幹部裁判官の後任候補者

第1の1 最高裁長官,最高裁判所判事,高裁長官及び大規模地家裁所長の後任候補者等の一覧表

1(1) 平成29年2月6日時点の最高裁長官,最高裁判事,高裁長官,大規模地家裁所長等の後任候補者等の一覧表を掲載しています。
(2)   裁判官人事の予想として,寺田逸郎最高裁長官,大谷剛彦最高裁判事,山崎敏充最高裁判事並びに高裁長官及び大規模地家裁所長の後任候補者を記載しています。
(3) 幹部裁判官の定年退官発令予定日については「裁判官の定年予定日」を,幹部裁判官の期別名簿については「幹部裁判官の名簿」を,これまでの最高裁裁判官及び高裁長官人事については「幹部裁判官人事の一覧表」を参照してください。 
(4) 幹部裁判官の出世ルートについては,外部HPの「幹部裁判官はどのように昇進するのか」(2010年12月)が非常に参考になります。
(5) 寺田最高裁長官が平成30年1月に定年退官すれば,現在のような法務省出向経験者を優遇する高裁長官人事が終わるかも知れません。 

2 具体的な後任予想
(1) 平成29年4月6日に定年退官する32期の河合健司仙台高裁長官の後任
ア   30期の田村幸一東京家裁所長,30期の菊池洋一東京高裁7民部総括(東京高裁民事部代表常置委員)及び31期の小泉博嗣司法研修所長が有力であると思っています。
  また,32期の大島隆明東京高裁8刑部総括(東京高裁刑事部代表常置委員),33期の青柳勤東京高裁2刑部総括(元 最高裁刑事上席調査官)及び33期の栃木力東京高裁11刑部総括(元 東京地裁刑事部第一所長代行)がこれに続くと思っています。
イ 仙台高裁長官に東北大出身者が就任したことがないところ,田村裁判官は東北大出身者であることから,田村裁判官が次の仙台高裁長官の最有力候補者であると指摘する弁護士もいます。 
(2) 平成29年6月25日に定年退官する30期の並木正男大阪地裁所長の後任
ア 31期の山下郁夫大阪高裁11民部総括であると思っています。
イ 直近の大阪地裁所長は,26期の佐々木茂美,27期の吉野孝義,31期の二本松利忠,30期の小佐田潔及び30期の並木正男でありますところ,これらの裁判官は,大阪高裁事務局長,大阪地裁民事上席判事及び大阪地裁刑事上席判事のいずれかのポストを経験しています。
  そして,これらのポストへの着任順及び現職就任年月との関係でうまく当てはまるのは山下郁夫大阪高裁11民部総括だけです。
ウ 次の候補者としては,34期の中本敏嗣神戸地裁所長及び36期の小野憲一大阪家裁所長であると思っています。
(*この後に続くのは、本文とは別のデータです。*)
/-- A state and whether the write was a bad one (R12). -/
structure Wrote where
  st  : State
  bad : Bool

/-- Are the RWL fields closed to a writer (R495, R516)? -/
def State.rwlClosed (s : State) (who : Writer) : Bool := s.locked || (s.signedOnly && who != .config)

/-- What a field holds after a write of v, none for a value that R12 refuses. -/
def rangeNew (r : Range) (v : Nat) : Option Nat := match r with
  | .any => some v
  | .max hi => if v ≤ hi then some v else none
  | .range lo hi => if lo ≤ v ∧ v ≤ hi then some v else none
  | .clamp lo hi => some (clampN lo hi v)
  | .source => if srcOk (BitVec.ofNat 16 v) then some v else none

/-- The word that a write leaves, whether a field refused its value, and whether the write carries an RWL bit that
differs and that is closed (R12, R516). W1S fields are left to their own rules. -/
def fieldsNew (fs : List FldDef) (closed : Bool) (old v : Word) : Word × Bool × Bool :=
  fs.foldl (fun (a : Word × Bool × Bool) f =>
    let x := bitsOf v f.lo f.w
    let cur := bitsOf old f.lo f.w
    let put : Word × Bool × Bool := match rangeNew f.rng x with
      | some n => (withBits a.1 f.lo f.w n, a.2)
      | none => (a.1, true, a.2.2)
    match f.acc with
    | .rw => put
    | .rwl => if closed then (a.1, a.2.1, a.2.2 || x != cur) else put
    | .w1c => (withBits a.1 f.lo f.w (Nat.land cur (Nat.xor x (2 ^ f.w - 1))), a.2)
    | .w1s => a) (old, false, false)

/-- A write ignored or refused for the lock (R516, R523). -/
def State.lockedWrite (s : State) (off : Nat) (who : Writer) : State :=
  let s := s.bump Reg.TOP_LOCKED_WRCNT
  s.logLim Src.TOP 0x0002 3 0 3 1 s.time.dt (wN off) (wN (wB (who == .target))) (s.rd Reg.TOP_LOCKED_WRCNT)

/-! ## Registers with rules of their own -/

/-- Registers that only commands change while RUN is set (R105, R128, R164, R180, R268, R438). -/
def runFixed (off : Nat) : Bool :=
  (decide (0x4040 ≤ off) && decide (off < 0x4068)) || (decide (0x40C0 ≤ off) && decide (off < 0x40E0))
    || (decide (0x5040 ≤ off) && decide (off < 0x5070)) || (decide (0x6040 ≤ off) && decide (off < 0x6048))
    || (decide (0x7200 ≤ off) && decide (off < 0x7800))
    || (decide (0xC000 ≤ off) && decide (off < 0xE000) && decide (off % 0x400 < 0x20))
    || off == Reg.WAK_LSN_CTRL || off == Reg.WAK_LSN_MASK

/-- BASE and STREAM of an enabled ring (R317). -/
def State.ringFixed (s : State) (off : Nat) : Bool :=
  decide (0x10400 ≤ off) && decide (off < 0x10C00) && s.ringEn ((off - 0x10400) / 32)
    && (off % 32 == 0 || off % 32 == 4 || off % 32 == 12)

/-- The doorbell and consumer page addresses, while DB_EN is set (R346). -/
def State.pageFixed (s : State) (off : Nat) : Bool :=
  s.flag Fl.HST_CTRL.DB_EN && (off == Reg.HST_DB_BASE_LO || off == Reg.HST_DB_BASE_HI
    || off == Reg.HST_CP_BASE_LO || off == Reg.HST_CP_BASE_HI)

/-- Is a configuration of an input or PDM channel refused as a whole (R105)? -/
def wholeBad (off : Nat) (v : Word) : Bool :=
  if 0x4040 ≤ off ∧ off < 0x4068 then !ainCfgOk ((off - 0x4040) / 4) v
  else if 0x40C0 ≤ off ∧ off < 0x40E0 then !pdmCfgOk v
  else false

/-- The set-up lock is set (R515, R521, R523). -/
def State.setLock (s : State) (who : Writer) : State :=
  if s.locked then s
  else
    let ts := s.tsNow
    let p1 : Word := match who with
      | .host => 0 | .target => 1 | .config => 2
    ((s.setFld Fl.TOP_LOCK.LOCK 1).wr Reg.TOP_LOCK_TS32 ts).log Src.TOP 0x0001 2 ts p1 0

/-- CLK_CTRL.RUN (R30, R33): the house clock starts, or CFG_ERR. -/
def State.runGo (s : State) : State :=
  if s.runSet then s
  else if s.rateOnCrystal (s.fld Fl.CLK_CTRL.FD_INIT) then
    { (s.setFld Fl.CLK_CTRL.RUN 1) with clk := { s.clk with cfgErr := false } }
  else { s with clk := { s.clk with cfgErr := true } }

/-- After a write of CLK_CTRL's fields: the nominal ratio of the crystal named (R74), the MCLK_IO input (R34). -/
def State.clkCtrlDone (s : State) (old : Word) : State :=
  let x := s.fld Fl.CLK_CTRL.XTAL_SEL
  let s := if bitsOf old 1 1 = x then s else s.wr Reg.TIME_XO_RATIO (if x = 0 then 0x1D4C0000 else 0x1AEAA000)
  if s.clk.lock then
    { s with clk := { s.clk with mclkExt := s.fld Fl.CLK_CTRL.MCLK_IO_MODE == 4 && !s.clk.mclkLost } }
  else s

/-- MCLK_IO as an input is the second claim while a leader is in force: the field keeps its mode (R28, R34, Table BL-9). -/
def State.mclkClaim (s : State) (old new : Word) : Word :=
  if s.clk.kind ≠ 0 ∧ bitsOf new 12 4 = 4 then withBits new 12 4 (bitsOf old 12 4) else new

/-- SEL ranges of the GPIO functions (Table BL-8). -/
def gpioSelOk (func sel : Nat) : Bool := match func with
  | 0 | 2 | 3 | 4 => sel == 0
  | 1 => decide (sel ≤ 15)
  | 5 => decide (1 ≤ sel) && decide (sel ≤ 3)
  | 6 => decide (sel ≤ 9)
  | _ => false

/-- The judgement of a PIN_GPIOn_CFG (R529). -/
def State.gpioCheck (s : State) (n : Nat) (v : Word) : Status :=
  let func := bitsOf v 0 4
  let sel := bitsOf v 16 8
  if !gpioSelOk func sel || bitsOf v 6 2 == 3 then .invalid
  else if func != 0 && (List.range 16).any (fun m => m != n && s.fld (Fl.PIN_GPIO_CFG.FUNC m) == func
      && (func != 6 || s.fld (Fl.PIN_GPIO_CFG.SEL m) == sel)) then .conflict
  else .ok

/-- The judgement of PIN_SAPX_CFG (R530). -/
def State.sapxCheck (s : State) (v : Word) : Status :=
  if (List.range 8).any (fun p => bitsOf v (4 * p) 4 != 0 && !scShare (s.rd (Reg.SAP_TX_CFG p))) then .conflict else .ok

/-- A refused pin claim (R529, R538). -/
def State.claimRefused (s : State) (off : Nat) (st : Status) : State :=
  let rel := off % 4096
  let s := (s.wr Reg.PIN_CLAIM (wN (statusCode st * 2 ^ 24 + rel))).bump Reg.PIN_CLAIMCNT
  s.logLim Src.PIN 0x0101 3 0 3 1 s.time.dt (wN rel) (wN (statusCode st)) (s.rd Reg.PIN_CLAIMCNT)

/-- The bits of FLT_CTRL (R475, R477, R484). RANGER_RST from the host is ignored while a core is not running. -/
def State.fltCtrl (s : State) (who : Writer) (v : Word) : State :=
  let b := v.toNat
  let s : State := if bitN b 4 then { s with flt := { s.flt with avClr := true } } else s
  let s : State := if bitN b 2 then { s with flt := { s.flt with dump := none } } else s
  let s := if bitN b 3 then s.deadfall 7 s.time.dt else s
  let s := if bitN b 1 && (who != .host || (coreRuns s.flt.coreA && coreRuns s.flt.coreB)) then s.rangerReset 0 else s
  if bitN b 0 then s.devReset s.time.dt else s

/-- THK_AP_STATUS: COUNT and THK_AP_FIRST clear once BAD and DISCARD are both clear (Table TH-13). -/
def State.apStatusDone (s : State) : State :=
  if s.flag Fl.THK_AP_STATUS.BAD || s.flag Fl.THK_AP_STATUS.DISCARD then s
  else (s.setFld Fl.THK_AP_STATUS.COUNT 0).wr Reg.THK_AP_FIRST 0

/-- THK_CTRL.CLIP_CLR clears every THK_CLIPCNTb. -/
def State.clipCntClear (s : State) : State :=
  { s with regs := s.regs.filter (fun p => !(decide (0x7800 ≤ p.1) && decide (p.1 < 0x7C80))) }

/-- NET_MDIO.GO (R535): ignored while the access runs (R513). -/
def State.mdioStart (s : State) : State :=
  if s.net.mdio then s else { (s.setFld Fl.NET_MDIO.GO 1) with net := { s.net with mdio := true } }

/-- NET_GPTP.MODE 0 drops the network mapping (R288). -/
def State.gptpDone (s : State) (old : Nat) : State :=
  if s.fld Fl.NET_GPTP.MODE = 0 ∧ old ≠ 0 then
    { s with time := { s.time with net := Mapping.invalid, netHold := false } } else s

/-- A boot order (R491): taken while no image has passed; one that comes early waits for Heartwood (R555). -/
def State.bootGo (s : State) : State := if s.hwd.booted then s else { s with hwd := { s.hwd with order := true } }

/-- A scrub period starts (R463). -/
def State.scrubStart (s : State) : State := { s with flt := { s.flt with scrubDt := s.time.dt, scrubLate := false } }

/-- MEM_CFG (R481, R485, R544): EN starts the controller once both rails are valid, and stops it when it is cleared. -/
def State.memCfgDone (s : State) : State := if s.flag Fl.MEM_CFG.EN then s.memReady else s.wr Reg.MEM_STATUS 0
いずれも大阪地裁所長代行の経験者です。

3 バックナンバーは以下のとおりです。
① 平成28年8月5日時点
② 平成28年11月22日時点
 
4 以上の後任候補者は,裁判所と全く関係のない大阪の弁護士の勝手な人事予想に過ぎませんから,参考程度にしてください。

第1の2 過去の後任候補者の予想

1 平成29年1月25日に定年退官する荒井勉福岡高裁長官の後任
(1) 予想内容
ア 30期の田村幸一東京家裁所長及び31期の小泉博嗣司法研修所長が有力であると思っています。
   また,30期の菊池洋一東京高裁7民部総括及び33期の青柳勤東京高裁2刑部総括がこれに続くと思っています。
イ 小泉博嗣司法研修所長が異動した場合,その後任は34期の植村稔東京高裁4刑部総括及び35期の安浪亮介東京高裁15民部総括が有力であると思っています。
(2) 人事結果及びコメント
ア 平成29年1月13日の発表によれば,33期の小林昭彦東京高裁19民部総括でした。従来の人事の延長線上でこの人事を当てるのは無理である気がします。
イ   最近の高裁長官人事では,東京地裁所長代行を経験した人が優遇されている気がします。現職裁判官でいえば,菅野博之最高裁判事,荒井勉福岡高裁長官,小林昭彦東京高裁19民部総括は東京地裁民事部所長代行の経験者であり,河合健司仙台高裁長官は東京地裁刑事部所長代行の経験者です。
   となると,東京地裁刑事部所長代行及び水戸地裁所長(歴代所長は,市村陽助→小池裕→菅野博之→栃木力→今崎幸彦→垣内正)を経験した33期の栃木力東京高裁11刑部総括も今後の有力な高裁長官候補になる気がします。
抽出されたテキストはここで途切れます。